Azure Data Lake enables users to store and analyze petabytes (PB) of data quickly and efficiently. It centralizes data storage, encrypts all data and offers role-based access control. Because Data Lake storage is highly customizable, it is economical. Users can independently scale storage and computing services and use object-level tiering to optimize costs.
However, there are numerous known issues with Gen2, including one with Blob storage APIs that prevents some REST APIs from working properly.
Pricing differences
Both Azure Blob Storage and Data Lake offer pay-as-you-go pricing based on the volume of data stored per month, the quantity and types of operations performed, and any data redundancy options selected.
Users can also choose a Reserved Capacity option in increments of 100 TB and 1 PB for one-year and three-year commitments.
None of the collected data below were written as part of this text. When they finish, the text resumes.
/-- Settles O3: the first byte is the opcode byte and the form took the operand bytes, by `decode_opcode_eq`. -/
theorem decodedBytesAreTheEncoding : Obligations.DecodedBytesAreTheEncoding := by
  intro bytes rest i decoded
  cases bytes with
  | nil => exact nomatch decoded
  | cons op more =>
    obtain ⟨rfl, rfl⟩ := decode_opcode_eq decoded
    rfl

/-- Settles O4: both instructions have the same opcode byte, and the defaults hold the length and the handler by that byte. -/
theorem opcodeByteFixesLength : Obligations.OpcodeByteFixesLength := by
  intro op rest₁ rest₂ left₁ left₂ i j decoded_i decoded_j
  have same : i.opcode = j.opcode := (decode_opcode_eq decoded_i).1.trans (decode_opcode_eq decoded_j).1.symm
  obtain ⟨r, record_i, length_i, -⟩ := recordOf_opcode i
  obtain ⟨r', record_j, length_j, -⟩ := recordOf_opcode j
  have handler_i := handlerOf_opcode i
  rw [same] at record_i handler_i
  obtain rfl : r = r' := Option.some.inj (record_i.symm.trans record_j)
  exact ⟨length_i.symm.trans length_j, Option.some.inj (handler_i.symm.trans (handlerOf_opcode j))⟩

/-- Settles O1: each word written out is an instruction's encoding, so the round trip decodes it. -/
theorem decodesWrittenWords : Obligations.DecodesWrittenWords :=
  ⟨decodeEncodeRoundTrip .brk [], decodeEncodeRoundTrip .tax [], decodeEncodeRoundTrip .inx [],
    decodeEncodeRoundTrip (.ldaImmediate 0x80) [], decodeEncodeRoundTrip (.ldaIndirectY 0x12) [],
    decodeEncodeRoundTrip (.staAbsolute 0x1234) [], decodeEncodeRoundTrip (.adcAbsoluteY 0x0300) [],
    decodeEncodeRoundTrip (.adcIndirectX 0x20) []⟩

end Sys2Proof.Machine
end

section
/-!
Proofs of the rules on one instruction (41_load_store.md to 44_control.md). What an instruction can do is said once: `Executed` has a case for
each way one ends, `exec_executed` says that every instruction ends in one of them, and the completions and frames are read off it.
-/

namespace Sys2Proof.Machine

/-! ### What an instruction can do -/

@[simp] theorem ldaWith_mem (v : Byte) (h : State) : (ldaWith v h).mem = h.mem := rfl
@[simp] theorem adcWith_mem (op : Byte) (h : State) : (adcWith op h).mem = h.mem := rfl
@[simp] theorem taxHandler_mem (h : State) : (taxHandler h).mem = h.mem := rfl
@[simp] theorem inxHandler_mem (h : State) : (inxHandler h).mem = h.mem := rfl

/-- A handler that writes neither memory nor PC leaves memory in a whole step (40_dispatch.md R114). -/
theorem withHandler_mem {length : Nat} (pos : 1 ≤ length) {handler : State → State} (pc : ∀ h, (handler h).pc = h.pc)
    (mem : ∀ h, (handler h).mem = h.mem) (s : State) : (withHandler length handler s).mem = s.mem := by
  rw [withHandler_of_pc (pc _) pos, State.setPc_mem, mem, State.fetchAdvance_mem]

/-- A whole step of STA writes one byte and PC, whatever the form of the memory (41_load_store.md R140). -/
theorem withHandler_staTo_eq {length : Nat} (pos : 1 ≤ length) (s : State) (addr : State → Addr) :
    withHandler length (fun h => staTo (addr h) h) s =
      (s.write (addr s.fetchAdvance) s.a).setPc (s.pc + BitVec.ofNat 16 length) :=
  withHandler_of_pc rfl pos

/-- The ways an instruction ends. Reading alike does not make memories equal, so each way but STA's says that too. -/
inductive Executed (i : Instr) (s : State) : State → Prop where
  | loaded {v : Byte} {t : State} (handler : handlerOfInstr i = .lda) (effect : Loaded i.length v s t) (mem : t.mem = s.mem) :
      Executed i s t
  | stored {addr : Addr} (handler : handlerOfInstr i = .sta) (store : storeAddress i s = some addr) :
      Executed i s ((s.write addr s.a).setPc (s.pc + BitVec.ofNat 16 i.length))
  | added {op : Byte} {t : State} (handler : handlerOfInstr i = .adc) (effect : Added i.length op s t) (mem : t.mem = s.mem) :
      Executed i s t
  | wroteX {v : Nat} {t : State} (handler : handlerOfInstr i = .tax ∨ handlerOfInstr i = .inx) (effect : WroteX i.length v s t)
      (mem : t.mem = s.mem) : Executed i s t
  | halted {t : State} (handler : handlerOfInstr i = .brk) (effect : HaltedAtBrk s t) (mem : t.mem = s.mem) : Executed i s t

/-- Every instruction answers a state, in every state and for every operand. -/
theorem exec_executed (i : Instr) (s : State) : ∃ t, exec i s = .next t ∧ Executed i s t := by
  have pos := Instr.length_pos i
  cases i
  case brk => exact ⟨_, rfl, .halted rfl (haltedAtBrk_halt s) rfl⟩
  case tax => exact ⟨_, rfl, .wroteX (.inl rfl) (withHandler_taxHandler pos s) (withHandler_mem pos taxHandler_pc taxHandler_mem s)⟩
  case inx => exact ⟨_, rfl, .wroteX (.inr rfl) (withHandler_inxHandler pos s) (withHandler_mem pos inxHandler_pc inxHandler_mem s)⟩
  case adcIndirectX | adcZeroPage | adcImmediate | adcAbsolute | adcIndirectY | adcZeroPageX | adcAbsoluteY | adcAbsoluteX =>
    exact ⟨_, rfl, .added rfl (withHandler_adcWith pos s _) (withHandler_mem pos (fun h => adcWith_pc _ h) (fun h => adcWith_mem _ h) s)⟩
  case staIndirectX | staZeroPage | staAbsolute | staIndirectY | staZeroPageX | staAbsoluteY | staAbsoluteX =>
    exact ⟨_, congrArg Host.Outcome.next (withHandler_staTo_eq pos s _), .stored rfl rfl⟩
  case ldaIndirectX | ldaZeroPage | ldaImmediate | ldaAbsolute | ldaIndirectY | ldaZeroPageX | ldaAbsoluteY | ldaAbsoluteX =>
    exact ⟨_, rfl, .loaded rfl (withHandler_ldaWith pos s _) (withHandler_mem pos (fun h => ldaWith_pc _ h) (fun h => ldaWith_mem _ h) s)⟩

theorem executed_of_next {i : Instr} {s t : State} (next : exec i s = .next t) : Executed i s t := by
  obtain ⟨u, next', executed⟩ := exec_executed i s
  obtain rfl : t = u := Host.Outcome.next.inj (next.symm.trans next')
  exact executed

section
variable {i : Instr} {s t : State}

/-- Every instruction but BRK moves PC on by its length and goes on (40_dispatch.md R114); BRK halts (44_control.md R190). -/
theorem Executed.completes (executed : Executed i s t) :
    if handlerOfInstr i = .brk then HaltedAtBrk s t else Advanced i.length s t ∧ t.runState = s.runState := by
  cases executed with
  | loaded handler effect =>
    obtain ⟨⟨-, -, -, -, runState, -⟩, advanced⟩ := effect
    simp [handler, advanced, runState]
  | stored handler =>
    simp [handler, advanced_setPc]
  | added handler effect =>
    obtain ⟨⟨-, -, -, -, -, -, -, -, runState, -⟩, advanced⟩ := effect
    simp [handler, advanced, runState]
  | wroteX handler effect =>
    obtain ⟨⟨-, -, -, -, runState, -⟩, advanced⟩ := effect
    obtain handler | handler := handler <;> simp [handler, advanced, runState]
  | halted handler effect => simpa [handler] using effect

/-- An instruction ends with the run halted or with the run state it began with. -/
theorem Executed.runState (executed : Executed i s t) : t.runState = .halted ∨ t.runState = s.runState := by
  have completes := executed.completes
  split at completes
  · exact .inl completes.1
  · exact .inr completes.2

/-- Memory is as before, but for the one byte an STA stores (20_memory.md R58). -/
theorem Executed.mem (executed : Executed i s t) :
    t.mem = s.mem ∨ ∃ addr, storeAddress i s = some addr ∧ t.mem = (s.write addr s.a).mem := by
  cases executed with
  | loaded _ _ mem | added _ _ mem | wroteX _ _ mem | halted _ _ mem => exact .inl mem
  | stored _ store => exact .inr ⟨_, store, rfl⟩

/-- No instruction writes Y (10_state.md R24). -/
theorem Executed.y (executed : Executed i s t) : t.y = s.y := by
  cases executed with
  | loaded _ effect => obtain ⟨⟨-, -, -, y, -⟩, -⟩ := effect; exact y
  | stored => rfl
  | added _ effect => obtain ⟨⟨-, -, -, -, -, -, -, y, -⟩, -⟩ := effect; exact y
  | wroteX _ effect => obtain ⟨⟨-, -, -, y, -⟩, -⟩ := effect; exact y
  | halted _ effect => obtain ⟨-, -, -, -, y, -⟩ := effect; exact y

/-- Only ADC writes C and V, and no instruction writes a flag other than C, V, Z and N (10_state.md R25, R28). -/
theorem Executed.flag_kept (executed : Executed i s t) {g : Flag} (zero : g ≠ .zero) (negative : g ≠ .negative)
    (adc : handlerOfInstr i = .adc → g ≠ .carry ∧ g ≠ .overflow) : Flag.get g t.p = Flag.get g s.p := by
  cases executed with
  | loaded _ effect =>
    obtain ⟨⟨-, ⟨-, -, kept⟩, -⟩, -⟩ := effect
    exact kept g zero negative
  | stored => rfl
  | added handler effect =>
    obtain ⟨⟨-, -, -, -, -, kept, -⟩, -⟩ := effect
    obtain ⟨carry, overflow⟩ := adc handler
    exact kept g carry overflow zero negative
  | wroteX _ effect =>
    obtain ⟨⟨-, ⟨-, -, kept⟩, -⟩, -⟩ := effect
    exact kept g zero negative
  | halted _ effect =>
    obtain ⟨-, -, -, -, -, p, -⟩ := effect
    rw [p]

theorem Executed.sameMemory (executed : Executed i s t) (handler : handlerOfInstr i ≠ .sta) : SameMemory s t := by
  obtain mem | ⟨addr, store, -⟩ := executed.mem
  · intro at_
    rw [State.read, mem, State.read]
  · exact absurd (handler_of_storeAddress store) handler

end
This is ideal for companies with relatively stable storage needs or for those that access archives and backups infrequently.
Blob Storage pricing varies based on tiers: Premium, Hot, Cool and Archive. The Premium option is best for I/O-intensive workloads that require low and consistent storage latency. Storage pricing increases from Archive to Cool to Hot to Premium, while transaction pricing decreases through the same progression -- for example, Archive transactions cost more than Premium ones.
Organizations that use multiple Azure products and services should use the Azure pricing calculator to ensure the best possible pricing.